Material for this task START
-- Integers and floating point (R57).

/-- A value as an integer in a mode, clamped to a range. -/
def FV.toInt (rnd : Rnd) (lo hi : Int) : FV → Int
  | .nan => 0
  | .inf neg => if neg then lo else hi
  | .fin neg m e =>
    let n : Int := roundAt rnd neg m e 0
    let v := if neg then -n else n
    Max.max lo (Min.min hi v)

def FV.ofInt (v : Int) : FV := .fin (decide (v < 0)) v.natAbs 0

/-- The integral value reached by rounding (CVT.F32.F32, R182). -/
def FV.integral (rnd : Rnd) : FV → FV
  | .fin neg m e => .fin neg (roundAt rnd neg m e 0) 0
  | x => x

-- binary8 (R50 to R52, R59, R60).

/-- A binary8 variant from its format code (R67). -/
structure B8 where
  p   : Nat
  fin : Bool
  uns : Bool
  deriving DecidableEq, Repr

def B8.ofCode (f : Nat) : B8 := ⟨f % 8, f / 8 % 2 == 1, f / 16 % 2 == 1⟩
def B8.bias (f : B8) : Nat := if f.uns then 2 ^ (8 - f.p) else 2 ^ (7 - f.p)
def B8.qmin (f : B8) : Int := 1 - (f.bias : Int) - ((f.p : Int) - 1)
def B8.nan (f : B8) : Nat := if f.uns then 0xFF else 0x80
/-- The largest finite magnitude code. -/
def B8.maxFin (f : B8) : Nat :=
  match f.uns, f.fin with
  | false, false => 0x7E
  | false, true => 0x7F
  | true, false => 0xFD
  | true, true => 0xFE

/-- The value of a binary8 code (R50). A code's exponent field 0 holds the subnormals; with P = 1 only zero. -/
def B8.dec (f : B8) (c : Nat) : FV :=
  if c = f.nan then .nan
  else
    let neg := !f.uns && decide (128 ≤ c)
    let mag := if f.uns then c else c % 128
    if !f.fin && mag == f.maxFin + 1 then .inf neg
    else
      let t := mag % 2 ^ (f.p - 1)
      let e := mag / 2 ^ (f.p - 1)
      if e = 0 then .fin (neg && t != 0) t f.qmin
      else .fin neg (t + 2 ^ (f.p - 1)) (f.qmin + (e : Int) - 1)

/-- Rounding to binary8: a mode, or stochastic with a random byte. -/
inductive Round8 where
  | mode (r : Rnd)
  | sr (r : Nat)
  deriving DecidableEq, Repr

/-- The magnitude code before the overflow column (R59, R60). -/
def B8.magCode (f : B8) (rnd : Round8) (neg : Bool) (m : Nat) (e : Int) : Nat :=
  match rnd with
  | .mode r => Machine.magCode f.p f.qmin r neg m e
  | .sr r =>
    let q := quantum f.p f.qmin m e
    let lo := roundAt .rtz neg m e q
    let up := if q ≤ e then false
      else
        let k := (q - e).toNat
        let rem := m % 2 ^ k
        rem != 0 && decide (256 ≤ rem * 256 / 2 ^ k + r)
    (q - f.qmin).toNat * 2 ^ (f.p - 1) + (if up then lo + 1 else lo)

def B8.signed (neg : Bool) (mag : Nat) : Nat := if neg && mag != 0 then mag + 128 else mag

/-- Conversion to binary8 (R59). -/
def B8.enc (f : B8) (rnd : Round8) (sat : Bool) (x : FV) : Nat :=
  let largest (neg : Bool) := B8.signed neg f.maxFin
  let infinite (neg : Bool) := if f.fin then f.nan else B8.signed neg (f.maxFin + 1)
  match x with
  | .nan => f.nan
  | .inf neg =>
    if f.uns && neg then f.nan
    else if f.fin && sat then largest neg
    else infinite neg
  | .fin neg m e =>
    if m = 0 then 0
    else if f.uns && neg then f.nan
    else
      let c := f.magCode rnd neg m e
      if c ≤ f.maxFin then B8.signed neg c
      else if sat then largest neg
      else match rnd with
        | .mode .rtz => largest neg
        | .mode .rup => if neg then largest neg else infinite neg
        | .mode .rdn => if neg then infinite neg else largest neg
        | _ => infinite neg

/-- One step of RNG (R61). -/
def rngStep (x : Word32) : Word32 :=
  let x := x ^^^ (x <<< 13)
  let x := x ^^^ (x >>> 17)
  x ^^^ (x <<< 5)

/-- A written RNG value (R61). -/
def rngWrite (x : Word32) : Word32 := if x = 0 then 1 else x

-- Integer division (R56).

def divU {w : Nat} (a b : BitVec w) : BitVec w := if b = 0 then BitVec.allOnes w else a / b
def remU {w : Nat} (a b : BitVec w) : BitVec w := if b = 0 then a else a % b
def divS {w : Nat} (a b : BitVec w) : BitVec w :=
  if b = 0 then BitVec.allOnes w else BitVec.ofInt w (a.toInt.tdiv b.toInt)
def remS {w : Nat} (a b : BitVec w) : BitVec w :=
  if b = 0 then a else BitVec.ofInt w (a.toInt.tmod b.toInt)

def popCount {w : Nat} (a : BitVec w) : Nat := ((List.range w).filter fun i => a.getLsbD i).length
/-- Leading zeros; the width for zero. -/
def leadZeros {w : Nat} (a : BitVec w) : Nat := if a = 0 then w else w - 1 - Nat.log2 a.toNat
def bitReverse (a : Word32) : Word32 := maskOfBits ((List.range 32).filter fun i => a.getLsbD (31 - i))
where
  maskOfBits (l : List Nat) : Word32 := l.foldl (fun m i => m ||| (1#32 <<< i)) 0

-- Special functions (R186), over fixed-point numbers of `fxBits` fraction bits.

def fxBits : Nat := 200
def fxOne : Int := 2 ^ fxBits
def fxMul (a b : Int) : Int := a * b / fxOne
def fxDiv (a b : Int) : Int := a * fxOne / b

/-- A Taylor series in `z`: term k is the term before times z over `d k`. -/
def fxSeries (z : Int) (d : Nat → Int) : Nat → Int → Nat → Int
  | 0, _, _ => 0
  | n + 1, term, k => term + fxSeries z d n (fxMul term z / d k) (k + 1)

/-- e^x for |x| at most 1. -/
def fxExp (x : Int) : Int := fxSeries x (fun k => (k : Int) + 1) 64 fxOne 0
/-- The series of the inverse hyperbolic tangent. -/
def fxAtanh (x : Int) : Int :=
  let z := fxMul x x
  let rec go : Nat → Int → Nat → Int
    | 0, _, _ => 0
    | n + 1, p, k => p / (2 * (k : Int) + 1) + go n (fxMul p z) (k + 1)
  go 70 x 0
/-- ln 2 = 2 atanh(1/3). -/
def fxLn2 : Int := 2 * fxAtanh (fxOne / 3)
/-- atan(1/n), and pi by Machin's formula. -/
def fxAtanInv (n : Int) : Int :=
  let rec go : Nat → Int → Nat → Int
    | 0, _, _ => 0
    | m + 1, p, k =>
      (if k % 2 = 0 then p else -p) / (2 * (k : Int) + 1) + go m (p / (n * n)) (k + 1)
  go 90 (fxOne / n) 0
def fxPi : Int := 4 * (4 * fxAtanInv 5 - fxAtanInv 239)

def fxCos (x : Int) : Int :=
  fxSeries (-fxMul x x) (fun k => (2 * (k : Int) + 1) * (2 * (k : Int) + 2)) 50 fxOne 0
def fxSin (x : Int) : Int :=
  fxSeries (-fxMul x x) (fun k => (2 * (k : Int) + 2) * (2 * (k : Int) + 3)) 50 x 0

/-- The fixed-point number nearest below a finite value. -/
def fxOf (neg : Bool) (m : Nat) (e : Int) : Int :=
  let k := (fxBits : Int) + e
  let v : Int := if 0 ≤ k then ((m * 2 ^ k.toNat : Nat) : Int) else ((m / 2 ^ (-k).toNat : Nat) : Int)
  if neg then -v else v

/-- A value that lies strictly between two binary32 values, given by an approximation far finer than their distance: the
lower or the upper of the two (R186). -/
def bracket (up : Bool) (v : Int) (scale : Int) : Nat :=
  let neg := decide (v < 0)
  -- an odd last bit keeps the value off every binary32 value
  let x : FV := .fin neg (2 * v.natAbs + 1) (scale - 1 - (fxBits : Int))
  f32.enc (if up then .rup else .rdn) x

def isqrtGo : Nat → Nat → Nat → Nat
  | 0, _, r => r
  | k + 1, n, r => isqrtGo k n (if (r + 2 ^ k) * (r + 2 ^ k) ≤ n then r + 2 ^ k else r)

/-- The square root of `n` below `2^(2*64)`, rounded down. -/
def isqrt (n : Nat) : Nat := isqrtGo 64 n 0

/-- 1/x, rounded correctly. -/
def rcpFV : FV → FV
  | .nan => .nan
  | .inf s => .fin s 0 0
  | .fin s m e =>
    if m = 0 then .inf s
    else
      let q := 2 ^ 80 / m
      .fin s (2 * q + (if 2 ^ 80 % m = 0 then 0 else 1)) (-80 - e - 1)

/-- √x, rounded correctly once the last bit stands for what is left over. -/
def sqrtFV : FV → FV
  | .nan => .nan
  | .inf s => if s then .nan else .inf false
  | .fin s m e =>
    if m = 0 then .fin s 0 0
    else if s then .nan
    else
      let odd := e % 2 != 0
      let m' := (if odd then 2 * m else m) * 2 ^ 80
      let e' := (if odd then e - 1 else e) - 80
      let r := isqrt m'
      .fin false (2 * r + (if r * r = m' then 0 else 1)) (e' / 2 - 1)

/-- 1/√x: the quotient of 2^100 and the root of a wide multiple. -/
def rsqFV : FV → FV
  | .nan => .nan
  | .inf s => if s then .nan else .fin false 0 0
  | .fin s m e =>
    if m = 0 then .inf s
    else if s then .nan
    else
      -- 1/sqrt(m * 2^e) = sqrt(2^110 / m) * 2^((-110 - e) / 2), -110 - e even
      let odd := e % 2 != 0
      let m1 := if odd then 2 * m else m
      let e1 := if odd then e - 1 else e
      let n := 2 ^ 110 / m1
      let r := isqrt n
      let exact := r * r == n && 2 ^ 110 % m1 == 0
      .fin false (2 * r + (if exact then 0 else 1)) ((-110 - e1) / 2 - 1)

/-- Whether `m` is a power of two. -/
def isPow2 (m : Nat) : Bool := m != 0 && 2 ^ Nat.log2 m == m

/-- EX2, LG2, SIN, COS and TANH of a finite value that is not zero (R186). -/
def sfuFin (fn : SfuFn) (up : Bool) (neg : Bool) (m : Nat) (e : Int) : Nat :=
  let top := (Nat.log2 m : Int) + e
  let sgn := if neg then f32.sgn else 0
  match fn with
  | .ex2 =>
    if 8 ≤ top then (if neg then (if up then 1 else 0) else if up then f32.inf else f32.inf - 1)
    else
      let x := fxOf neg m e
      let n := x / fxOne
      let fr := x - n * fxOne
      if fr = 0 then
        (if n < -149 ∨ 128 ≤ n then bracket up fxOne n else f32.enc .rne (.fin false 1 n))
      else if top < -60 then
        -- closer to 1 than half a last place
        (if neg then (if up then 0x3F800000 else 0x3F7FFFFF) else if up then 0x3F800001 else 0x3F800000)
      else bracket up (fxExp (fxMul fr fxLn2)) n
  | .lg2 =>
    if neg then f32.nan
    else if isPow2 m then f32.enc .rne (FV.ofInt top)
    else
      -- x = 2^n * y with 1 ≤ y < 2; log2 x = n + 2 atanh((y - 1) / (y + 1)) / ln 2
      let y := fxOf false m (e - top)
      let l := fxDiv (2 * fxAtanh (fxDiv (y - fxOne) (y + fxOne))) fxLn2
      bracket up (top * fxOne + l) 0
  | .sin | .cos =>
    if 20 ≤ top then f32.nan
    else if top < -40 then
      (match fn with
       | .sin =>
         let c := magCode 24 (-149) .rne neg m e
         -- sin x lies between x and the value below it in magnitude
         (if up = neg then c - 1 else c) + sgn
       | _ => if up then 0x3F800000 else 0x3F7FFFFF)
    else
      let x := fxOf neg m e
      let h := fxPi / 2
      let k := (2 * x + h) / (2 * h)
      let r := x - k * h
      let j := (if fn = .sin then k else k + 1) % 4
      let v := if j = 0 then fxSin r else if j = 1 then fxCos r else if j = 2 then -fxSin r else -fxCos r
      bracket up v 0
  | .tanh =>
    if 5 ≤ top then (if up = neg then 0x3F7FFFFF else 0x3F800000) + sgn
    else if top < -30 then
      let c := magCode 24 (-149) .rne neg m e
      (if up = neg then c - 1 else c) + sgn
    else
      -- tanh |x| = (1 - t) / (1 + t) with t = e^(-2|x|), the exponential by halving the argument six times
      let y := fxExp (-(fxOf false m e) / 32)
      let y := fxMul y y
      let y := fxMul y y
      let y := fxMul y y
      let y := fxMul y y
      let y := fxMul y y
      let t := fxMul y y
      let v := fxDiv (fxOne - t) (fxOne + t)
      bracket up (if neg then -v else v) 0
  | _ => f32.nan

/-- SFU (R186). -/
def sfu (fn : SfuFn) (a : Word32) : Word32 :=
  let x := f32.dec a.toNat
  match fn, x with
  | .rcp, x => w32 (f32.enc .rne (rcpFV x))
  | .rsq, x => w32 (f32.enc .rne (rsqFV x))
  | .sqrt, x => w32 (f32.enc .rne (sqrtFV x))
  | _, .nan => w32 f32.nan
  | .ex2, .inf neg => if neg then 0 else w32 f32.inf
  | .lg2, .inf neg => if neg then w32 f32.nan else w32 f32.inf
  | .tanh, .inf neg => if neg then 0xBF800000 else 0x3F800000
  | _, .inf _ => w32 f32.nan
  | fn, .fin neg m e =>
    if m = 0 then
      match fn with
      | .ex2 => 0x3F800000
      | .lg2 => w32 (f32.inf + f32.sgn)
      | .cos => 0x3F800000
      | _ => a
    else w32 (sfuFin fn (Config.sfuUp fn a) neg m e)

end Sys2Proof.Machine
end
Material for this task END
Problem >> Scan the records above for the lines holding "then lo else hi" and "true => 0xFE". Transcribe those two and every line between them word for word, and no others.

Task solution >>
  | .inf neg => if neg then lo else hi
  | .fin neg m e =>
    let n : Int := roundAt rnd neg m e 0
    let v := if neg then -n else n
    Max.max lo (Min.min hi v)

def FV.ofInt (v : Int) : FV := .fin (decide (v < 0)) v.natAbs 0

/-- The integral value reached by rounding (CVT.F32.F32, R182). -/
def FV.integral (rnd : Rnd) : FV → FV
  | .fin neg m e => .fin neg (roundAt rnd neg m e 0) 0
  | x => x

-- binary8 (R50 to R52, R59, R60).

/-- A binary8 variant from its format code (R67). -/
structure B8 where
  p   : Nat
  fin : Bool
  uns : Bool
  deriving DecidableEq, Repr

def B8.ofCode (f : Nat) : B8 := ⟨f % 8, f / 8 % 2 == 1, f / 16 % 2 == 1⟩
def B8.bias (f : B8) : Nat := if f.uns then 2 ^ (8 - f.p) else 2 ^ (7 - f.p)
def B8.qmin (f : B8) : Int := 1 - (f.bias : Int) - ((f.p : Int) - 1)
def B8.nan (f : B8) : Nat := if f.uns then 0xFF else 0x80
/-- The largest finite magnitude code. -/
def B8.maxFin (f : B8) : Nat :=
  match f.uns, f.fin with
  | false, false => 0x7E
  | false, true => 0x7F
  | true, false => 0xFD
  | true, true => 0xFE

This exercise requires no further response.